An Icelandic and Irish citizen living in London, Ben is a highly experienced international reputation and communications strategist with extensive experience of developing and implementing integrated reputation management and communications strategies.

As Managing Partner, Partner, Director and Senior Consultant with Reputation Inc, Ben has worked extensively with private equity and venture capital companies and along the way supported numerous start-ups and expanding businesses to build reputation, manage risk and tell their story locally and globally.

Ben has a relationship with the Verb Ventures team dating back a number of years. He has in the past provided us and our portfolio companies with valuable insights on the role of reputation and communications in helping start-ups succeed, scale up and ultimately realise their aspirations.

So, by way of introduction, we spoke to Ben about a few principles start-ups and entrepreneurs should bear in mind when launching, promoting and scaling up their ventures.

Have a reputation and brand ambition

You’ll have a business plan and ambition, underpinned by targets and some solid KPIs. Align this with a clear reputation and ambition setting out how you need to be perceived and positioned among your stakeholders and target audiences in order to achieve your objectives.

This is not just about your brand (or brands). You and your business will need to build a reputation among a range of stakeholders who will be key to you realising your business ambitions.

Understand your stakeholders

Key to building a strong sustainable reputation is having a clear understanding of who your most important stakeholders are and proactively nurturing and managing those relationships. Priority stakeholders will differ depending on the nature of your business but will include current and future investors, B2B and B2C customers, regulators, peers, current and prospective employees, as well as various influencers. Media can also be an important stakeholder group in helping you tell your story and reach new audiences. They also provide a platform to engage with your wider community.

Just remember, key to creating positive engagement is creating shared value and purpose. Understand what’s important to your stakeholders and engage with them on their priorities and agenda, not just your own.

Should you “fake it, till you make it”?

You absolutely need to create and tell a great story and set forward a compelling vision that will resonate with your stakeholders. This includes exciting them about your product, your vision and your ability to deliver, as well as demonstrating momentum towards your business goals and maintaining their confidence.

In the same way, first impressions matter. Always put your best foot forward and show up telling an exciting, credible, comprehensive and well considered story around your business. This will open a lot of doors for you.
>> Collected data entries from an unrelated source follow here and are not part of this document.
/-- The Bench serves a gateway request (R436, R437, R440). A pair-wide write stays busy until both modules have applied it (R403). -/
def State.gwServe (s : State) (r : DictReq) : State :=
  let s := { s with m := s.m.countRequest 3 }
  let k := s.keepBuffer 3 s.m.gw.accum r.index r.sub
  let s := { k.1 with m := { k.1.m with gw.accum := k.2 } }
  if r.op = 1 then
    let m := s.m.gwShow (s.m.infoOf r.index r.sub)
    let a := m.dictRead 3 r.index r.sub r.offset r.length
    let m := { m.afterRead 3 r.index r.sub with gw.data := a.2.2 ++ m.gw.data.drop a.2.2.length, gw.returned := a.2.2.length }
    { s with m := m.gwEnd r.tag a.1 }
  else
    let t := s.writePart 3 k.2 r.index r.sub r.offset r.last r.data
    let m := { t.1.m with gw.accum := t.2 }
    match m.wideSince s.m with
    | some n => { t.1 with m := { m with gw.run := some { r with wait := some n }, gw.status := 1, gw.tag := r.tag } }
    | none => { t.1 with m := m.gwWritten r }

/-- The Bench's cores run, so that the target and the gateway are served: from ATTACHED on, and in DORMANT once woken (R444, R452). -/
def Mach.benchRuns (m : Mach) : Bool := m.rd E.MODULE_STATE != 0 && (m.rd E.MODULE_STATE != 2 || m.life.awake)

/-- GW_GO (R456): ignored while a request runs; a length above 32 ends with result 3. -/
def State.gwGo (s : State) (op tag : Nat) : State :=
  let g := s.m.gw
  if s.m.benchRuns = false ∨ g.status = 1 then s
  else
    let r : DictReq := { op := op, index := g.index, sub := g.sub, offset := g.offset, length := g.length, last := bitOf g.flags 2,
                         data := (g.data ++ zeros g.length).take g.length, tag := tag }
    if op ≠ 1 ∧ op ≠ 2 then { s with m := s.m.gwEnd tag 0 }
    else if 32 < g.length then { s with m := s.m.gwEnd tag 3 }
    else s.gwServe r

/-- GW_GO_READ (R457), with GW_FLAGS [1:0] at 1. -/
def execGwGoRead (tag : Nat) (s : State) : Host.Outcome State Fault Refusal :=
  .next (if s.m.gw.flags % 4 = 1 then s.gwGo 1 (tag % 256) else s)

/-- GW_GO_WRITE (R457), with GW_FLAGS [1:0] at 2. -/
def execGwGoWrite (tag : Nat) (s : State) : Host.Outcome State Fault Refusal :=
  .next (if s.m.gw.flags % 4 = 2 then s.gwGo 2 (tag % 256) else s)

/-- GW_GO_NONE (R456), with GW_FLAGS [1:0] at 0 or 3. -/
def execGwGoNone (tag : Nat) (s : State) : Host.Outcome State Fault Refusal :=
  .next (if s.m.gw.flags % 4 = 0 ∨ s.m.gw.flags % 4 = 3 then s.gwGo 0 (tag % 256) else s)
However, the bravado linked to the old adage of “fake-it-till-you make it” is a risky one. Things can unravel very quickly if your story starts diverging from reality. Likewise, when does embellishing your story wear into misleading your investors and/or stakeholders? Once you lose stakeholders’ trust and confidence it is incredibly hard to win it back and the venture capital community has numerous high-profile examples of how the “fake it till you make it” approach and the lack of governance and reputation-led decisions making can go terribly wrong.
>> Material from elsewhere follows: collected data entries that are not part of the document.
/-! ### The object dictionary and its paths -/

/-- Every entry command passes one gate, and so does a whole-value write by index and subindex (R403, R426 to R428, R435, R438): without
effect on a path that is not served, counted with kind 6, 7, 8 or 9 where the entry is read-only, does not exist, is closed in this state
or closed to this path, and otherwise applied, across the pair where R403 says. Which kind a value without a nearest code counts is the
model's reading (log entries 11 to 13, 45). -/
def Obligations.DictionaryWrites : Prop :=
  (∀ (m : Mach) (path index sub : Nat) (data : Bytes) (ok : Bool) (f : Mach → Mach),
      (m.serves path = false → m.command path index sub data ok f = m) ∧
      (m.serves path = true → ok = false → m.command path index sub data ok f = m.tally path index sub 8 data) ∧
      (m.serves path = true → ok = true → m.permitted path index sub (leNat (data.take 8)) = false →
        m.command path index sub data ok f = m.tally path index sub 9 data) ∧
      (m.serves path = true → ok = true → m.permitted path index sub (leNat (data.take 8)) = true →
        (pairWide index sub = false ∨ m.xlinkUp = false ∨ path = 4 → m.command path index sub data ok f = f m) ∧
        (pairWide index sub = true → m.xlinkUp = true → path ≠ 4 → m.slotA = true →
          m.command path index sub data ok f = (f m).sendWide 2 path index sub data) ∧
        (pairWide index sub = true → m.xlinkUp = true → path ≠ 4 → m.slotA = false →
          m.command path index sub data ok f = m.sendWide 1 path index sub data))) ∧
  (∀ (s : State) (path index sub : Nat) (data : Bytes), path < 5 →
      (s.m.serves path = false → exec (.dictWrite path index sub data) s = .next s) ∧
      (∀ e k, s.m.serves path = true → findEntry index sub = some (e, k) → (e.acc = .ro ∨ e.acc = .const) →
        completesWith (.dictWrite path index sub data) s (s.m.tally path index sub 6 data)) ∧
      (s.m.serves path = true → findEntry index sub = none → sub ≠ 0 →
        completesWith (.dictWrite path index sub data) s (s.m.tally path index sub 7 data)) ∧
      (∀ e k, s.m.serves path = true → findEntry index sub = some (e, k) →
        e ∈ [E.HEARTBEAT_TIME, E.REG_ADDR, E.AMP_DWELL, E.MG_PITCH, E.UPDATE_PERIOD, E.MAX_ON, E.LOCK_LIMIT, E.SENSOR_ADDR] →
        s.m.blocked e k = false → s.m.permitted path (e.at k).1 (e.at k).2 (leNat (data.take 8)) = true →
        completesWith (.dictWrite path index sub data) s
          (s.m.wide path (e.at k).1 (e.at k).2 data fun m => m.putEntry path e k data)))

/-- A counted write leaves CLAMP_TALLY one higher, and the five entries beside it tell of this write (R428). -/
def Obligations.TallyTellsOfTheWrite : Prop :=
  ∀ (m : Mach) (path index sub kind : Nat) (data : Bytes), path < 5 → index < 2 ^ 16 → sub < 2 ^ 8 → kind < 2 ^ 8 →
    let n := m.tally path index sub kind data
    n.rd E.CLAMP_TALLY = (m.rd E.CLAMP_TALLY + 1) % 2 ^ 32 ∧ n.rd E.LAST_CLAMPED = path * 2 ^ 24 + index * 2 ^ 8 + sub ∧
    n.rd E.LAST_CLAMP_KIND = kind ∧ n.rd E.LAST_CLAMP_TIME = m.now.toNat ∧ n.rd E.LAST_WRITTEN = leNat (data.take 8)

/-- RESTORE_DEFAULTS, the store, the mailbox, requests to other nodes and bulk transfers (R403, R431 to R433, R437, R439 to R441, R482).
While a mailbox transaction runs, MB_GO changes nothing, and while BAR0 is closed it is an unsupported request; a request of no operation
ends at once, and a write of a pair-wide entry at the tick at which both modules have applied it. The corner cases of log entries 43 and
45 are the model's. -/
def Obligations.DictionaryCommands : Prop :=
  (∀ (s : State),
      (∀ path data, s.mayWrite path (E.RESTORE_DEFAULTS.at 0).1 (E.RESTORE_DEFAULTS.at 0).2 (leNat (data.take 8)) = true →
        writtenInt E.RESTORE_DEFAULTS.ty data = 0x64616F6C →
        completesWith (.restoreDefaults path data) s
          (s.m.wide path (E.RESTORE_DEFAULTS.at 0).1 (E.RESTORE_DEFAULTS.at 0).2 data fun m => { m with life.restore := true })) ∧
      (s.m.rd E.STORE_PENDING = 1 →
        let gen := match s.m.latestStore with | some x => x.gen + 1 | none => 1
        let new : Store := { valid := true, gen := gen, vals := s.m.persisted, crc := crc32c (storeImage gen s.m.persisted) }
        let m := { s.m with life.stores :=
          if s.m.latestStore == some s.m.life.stores.1 then (s.m.life.stores.1, new) else (new, s.m.life.stores.2) }
        completesWith .storeWrite s (((m.wr E.STORE_GEN 0 gen).inc E.STORE_WRITES 0).wr E.STORE_PENDING 0 0)) ∧
      (∀ tag, s.m.mb.ctrl % 4 = 1 → exec (.mbGoRead tag) s = .next (s.mbGo 1 (tag % 65536))) ∧
      (∀ tag, s.m.mb.ctrl % 4 = 2 → exec (.mbGoWrite tag) s = .next (s.mbGo 2 (tag % 65536))) ∧
      (∀ tag, (s.m.mb.ctrl % 4 = 0 ∨ s.m.mb.ctrl % 4 = 3) → exec (.mbGoNone tag) s = .next (s.mbGo 0 (tag % 65536))) ∧
      (∀ q r, s.m.server.own = some q → s.m.mb.run = some r → q.resends < 2 →
        completesWith .dictRequestTimeout s
          ({ s.m with server.own := some { q with resends := q.resends + 1 } }.sendTo q.node 3 0x48 0 0 q.payload).2) ∧
      (∀ q r, s.m.server.own = some q → s.m.mb.run = some r → 2 ≤ q.resends →
        completesWith .dictRequestTimeout s ({ s.m with server.own := none }.mbEnd r.tag 4)) ∧
      (∀ r n, s.m.mb.run = some r → r.wait = some n → s.m.gw.run = none → s.m.can.waits = [] → s.m.server.waiting = [] →
        s.m.answerWides = if s.m.wideOver n = true then s.m.mbWritten r else s.m) ∧
      (∀ b, s.m.life.send = some b → b.at_ + 2000000 ≤ s.m.ns → b.resends < 5 →
        completesWith .bulkAckTimeout s (s.m.bulkGo { b with resends := b.resends + 1, next := b.acked })) ∧
      (∀ b, s.m.life.send = some b → b.at_ + 2000000 ≤ s.m.ns → 5 ≤ b.resends → completesWith .bulkAckTimeout s { s.m with life.send := none })) ∧
  (∀ (s : State) (op tag : Nat),
      (s.m.bar0 = false → s.mbGo op tag = { s with m := s.m.unsupported }) ∧
      (s.m.bar0 = true → s.m.mb.status % 4 = 1 → s.mbGo op tag = s) ∧
      (s.m.bar0 = true → s.m.mb.status % 4 ≠ 1 → op ≠ 1 → op ≠ 2 → (s.mbGo op tag).m.mb.run = none))

/-- USDO, NMT, the node's own messages, bus-off and CAN_ENABLE on the CAN FD path (R442 to R446). The bytes of USDO and the abort codes
are the model's (log entries 17, 40). -/
def Obligations.CanCommands : Prop :=
  (∀ (s : State), s.m.can.on = true → s.m.rd E.CAN_STATE ≠ 2 →
      (∀ index sub data size, s.m.serves 1 = true →
        (∀ expedited, completesWith (.usdoDownload index sub data size expedited true) s
          (s.m.usdoAnswer 3 index sub (leBytes 4 0x05040001))) ∧
        exec (.usdoDownload index sub data size true false) s = .next (s.usdoWrite index sub (data.take size)) ∧
        completesWith (.usdoDownload index sub data size false false) s
          { s.m with can.usdo := some { index := index, sub := sub, size := size, data := data } }) ∧
      (∀ index sub, s.m.serves 1 = true → ((s.m.countRequest 1).dictRead 1 index sub 0 65536).1 = 1 →
        completesWith (.usdoUpload index sub false) s
          ({ (s.m.countRequest 1).afterRead 1 index sub with can.usdo := none }.usdoAnswer 3 index sub (leBytes 4 abortNoObject))) ∧
      (∀ index sub, s.m.serves 1 = true → ((s.m.countRequest 1).dictRead 1 index sub 0 65536).1 ≠ 1 →
        let b := ((s.m.countRequest 1).dictRead 1 index sub 0 65536).2.2
        let m := { (s.m.countRequest 1).afterRead 1 index sub with can.usdo := none }
        (b.length ≤ 56 → completesWith (.usdoUpload index sub false) s (m.usdoAnswer 2 index sub b)) ∧
        (56 < b.length → completesWith (.usdoUpload index sub false) s
          ({ m with can.usdo := some { index := index, sub := sub, size := b.length, data := b, upload := true } }.usdoAnswer 4 index sub
            (leBytes 4 b.length)))) ∧
      (∀ index sub, s.m.serves 1 = true →
        completesWith (.usdoUpload index sub true) s (s.m.usdoAnswer 3 index sub (leBytes 4 0x05040001))) ∧
      (∀ u data last, s.m.can.usdo = some u → s.m.serves 1 = true → u.lost = true → completesWith (.usdoSegment data last) s s.m) ∧
      (∀ u data last, s.m.can.usdo = some u → s.m.serves 1 = true → u.lost = false → u.upload = true →
        completesWith (.usdoSegment data last) s
          ({ s.m with can.usdo := if (u.data.drop 56).isEmpty then none else some { u with data := u.data.drop 56 } }.usdoAnswer 5 u.index
            u.sub (u.data.take 56))) ∧
      (∀ u data, s.m.can.usdo = some u → s.m.serves 1 = true → u.lost = false → u.upload = false →
        completesWith (.usdoSegment data false) s { s.m with can.usdo := some { u with data := u.data ++ data } } ∧
        exec (.usdoSegment data true) s = .next (s.usdoWrite u.index u.sub ((u.data ++ data).take u.size))) ∧
      (∀ u, s.m.can.usdo = some u →
        completesWith .usdoTimeout s ({ s.m with can.usdo := none }.usdoAnswer 3 u.index u.sub (leBytes 4 abortTimeout))) ∧
      (∀ node, (node = 0 ∨ node = s.m.rd E.CAN_NODE_ID) →
        completesWith (.nmtStart node) s (s.m.wr E.NMT_STATE 0 0x05) ∧
        completesWith (.nmtStop node) s (s.m.wr E.NMT_STATE 0 0x04) ∧
        completesWith (.nmtEnterPreoperational node) s (s.m.wr E.NMT_STATE 0 0x7F) ∧
        completesWith (.nmtResetCommunication node) s s.m.canInit ∧ completesWith (.nmtResetNode node) s s.m.canInit) ∧
      (s.m.rd E.HEARTBEAT_TIME ≠ 0 →
        completesWith .heartbeat s (s.m.emit (.can (0x700 + s.m.rd E.CAN_NODE_ID) (leBytes 1 (s.m.rd E.NMT_STATE))))) ∧
      (∀ c, s.m.can.emcyAt = none → bitOf (s.m.rd E.EMCY_COBID) 31 = false → s.m.causesNow = [c] → s.m.can.causes = [] →
        completesWith .emergency s ({ s.m with can.causes := [c] }.emergency c.1 c.2)) ∧
      (s.m.can.emcyAt = none → bitOf (s.m.rd E.EMCY_COBID) 31 = false → s.m.causesNow = [] → s.m.can.causes ≠ [] →
        completesWith .emergency s ({ s.m with can.causes := [] }.emergency 0 0x100100)) ∧
      completesWith .canBusOff s ((s.m.wr E.CAN_STATE 0 2).inc E.CAN_BUS_OFFS 0) ∧
      completesWith (.canErrorPassive true) s (s.m.wr E.CAN_STATE 0 1) ∧
      completesWith (.canErrorPassive false) s (s.m.wr E.CAN_STATE 0 0)) ∧
  (∀ (s : State),
      (s.m.can.on = true → s.m.rd E.CAN_STATE = 2 → completesWith .canBusOffRecovery s (s.m.wr E.CAN_STATE 0 0)) ∧
      (∀ path data, s.mayWrite path (E.CAN_ENABLE.at 0).1 (E.CAN_ENABLE.at 0).2 (leNat (data.take 8)) = true →
        s.m.blocked E.CAN_ENABLE 0 = false →
        completesWith (.canEnable path data) s (s.m.wide path (E.CAN_ENABLE.at 0).1 (E.CAN_ENABLE.at 0).2 data fun m =>
          (m.putEntry path E.CAN_ENABLE 0 data).canInit)))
So, strike the right balance and spend time on developing a compelling story based on your ambition and strategy, and update and evolve this over time.

Have a plan…

If you are a B2C business, having a clear route to market and a great marketing communications strategy will clearly be critical to building awareness of your brand, your product and ultimately delivering sales. This is also the case with B2B marketing although strategies and platforms will differ.
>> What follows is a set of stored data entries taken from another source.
-- ==== Sys2Proof/Laws/Table.lean ====
section
/-! SUPPORT. Laws of the sparse tables: what a key reads as after another write. -/

namespace Sys2Proof

theorem SMap.get_put_same {α : Type} (d v : α) (k : Nat) (m : SMap α) : SMap.get d (SMap.put k v m) k = v := by
  induction m with
  | nil => simp [SMap.put, SMap.get]
  | cons c t ih =>
    unfold SMap.put
    split
    · simp [SMap.get]
    · split
      · simp [SMap.get]
      · simp [SMap.get, *]

theorem SMap.get_put_other {α : Type} (d v : α) {k j : Nat} (h : j ≠ k) (m : SMap α) :
    SMap.get d (SMap.put k v m) j = SMap.get d m j := by
  induction m with
  | nil => simp [SMap.put, SMap.get, h]
  | cons c t ih =>
    unfold SMap.put
    split
    · simp [SMap.get, h]
    · split
      · next hk => subst hk; simp [SMap.get, h]
      · simp [SMap.get, ih]

theorem SMap.get_del_same {α : Type} (d : α) (k : Nat) (m : SMap α) : SMap.get d (SMap.del k m) k = d := by
  induction m with
  | nil => rfl
  | cons c t ih =>
    unfold SMap.del
    split
    · exact ih
    · simp [SMap.get, *]

theorem SMap.get_del_other {α : Type} (d : α) {k j : Nat} (h : j ≠ k) (m : SMap α) :
    SMap.get d (SMap.del k m) j = SMap.get d m j := by
  induction m with
  | nil => rfl
  | cons c t ih =>
    unfold SMap.del
    split
    · next hk => subst hk; simp [SMap.get, h, ih]
    · simp [SMap.get, ih]

@[simp] theorem SMap.get_set_same {α : Type} [DecidableEq α] (d v : α) (k : Nat) (m : SMap α) :
    SMap.get d (SMap.set d m k v) k = v := by
  unfold SMap.set
  split
  · next h => rw [SMap.get_del_same, h]
  · exact SMap.get_put_same d v k m

theorem SMap.get_set_other {α : Type} [DecidableEq α] (d' d v : α) {k j : Nat} (h : j ≠ k) (m : SMap α) :
    SMap.get d' (SMap.set d m k v) j = SMap.get d' m j := by
  unfold SMap.set
  split
  · exact SMap.get_del_other d' h m
  · exact SMap.get_put_other d' v h m

end Sys2Proof
end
However, it is also critical you have a clear reputation and communications plan to underpin this, which in time will combine strategic, corporate and financial comms, stakeholder engagement, culture, sustainability and solid issues and risk management.

With limited resources you’ll have to prioritise your spend and having a clear plan will help you do this in a structured way.

Build reputation from the inside-out

Trust and reputation are built from the inside out by delivering on, and if possible exceeding, stakeholder expectations and delivering on your promises and commitments. Key building blocks include stakeholders’ direct and indirect experiences of your brand and your business, perceptions created over time and how they relate to you and your business. Working on all three is essential and these are very much built by you and your team from the inside out over time.

Having the right culture and mindset will build positive and sustainable reputation, whereas the wrong culture will create bad experiences, poor perceptions and creates risks that can seriously damage your brand and reputation.

Therefore, doing business and making decisions through the prism of reputation is a powerful habit.

Avoid surprises and control your message

As you set out your projections, roll-out your plan and build you business, things won’t go to plan. Despite your best efforts and the best possible culture…things will go wrong.

When you hit these bumps in the road putting your head in the sand is the worst thing you can do.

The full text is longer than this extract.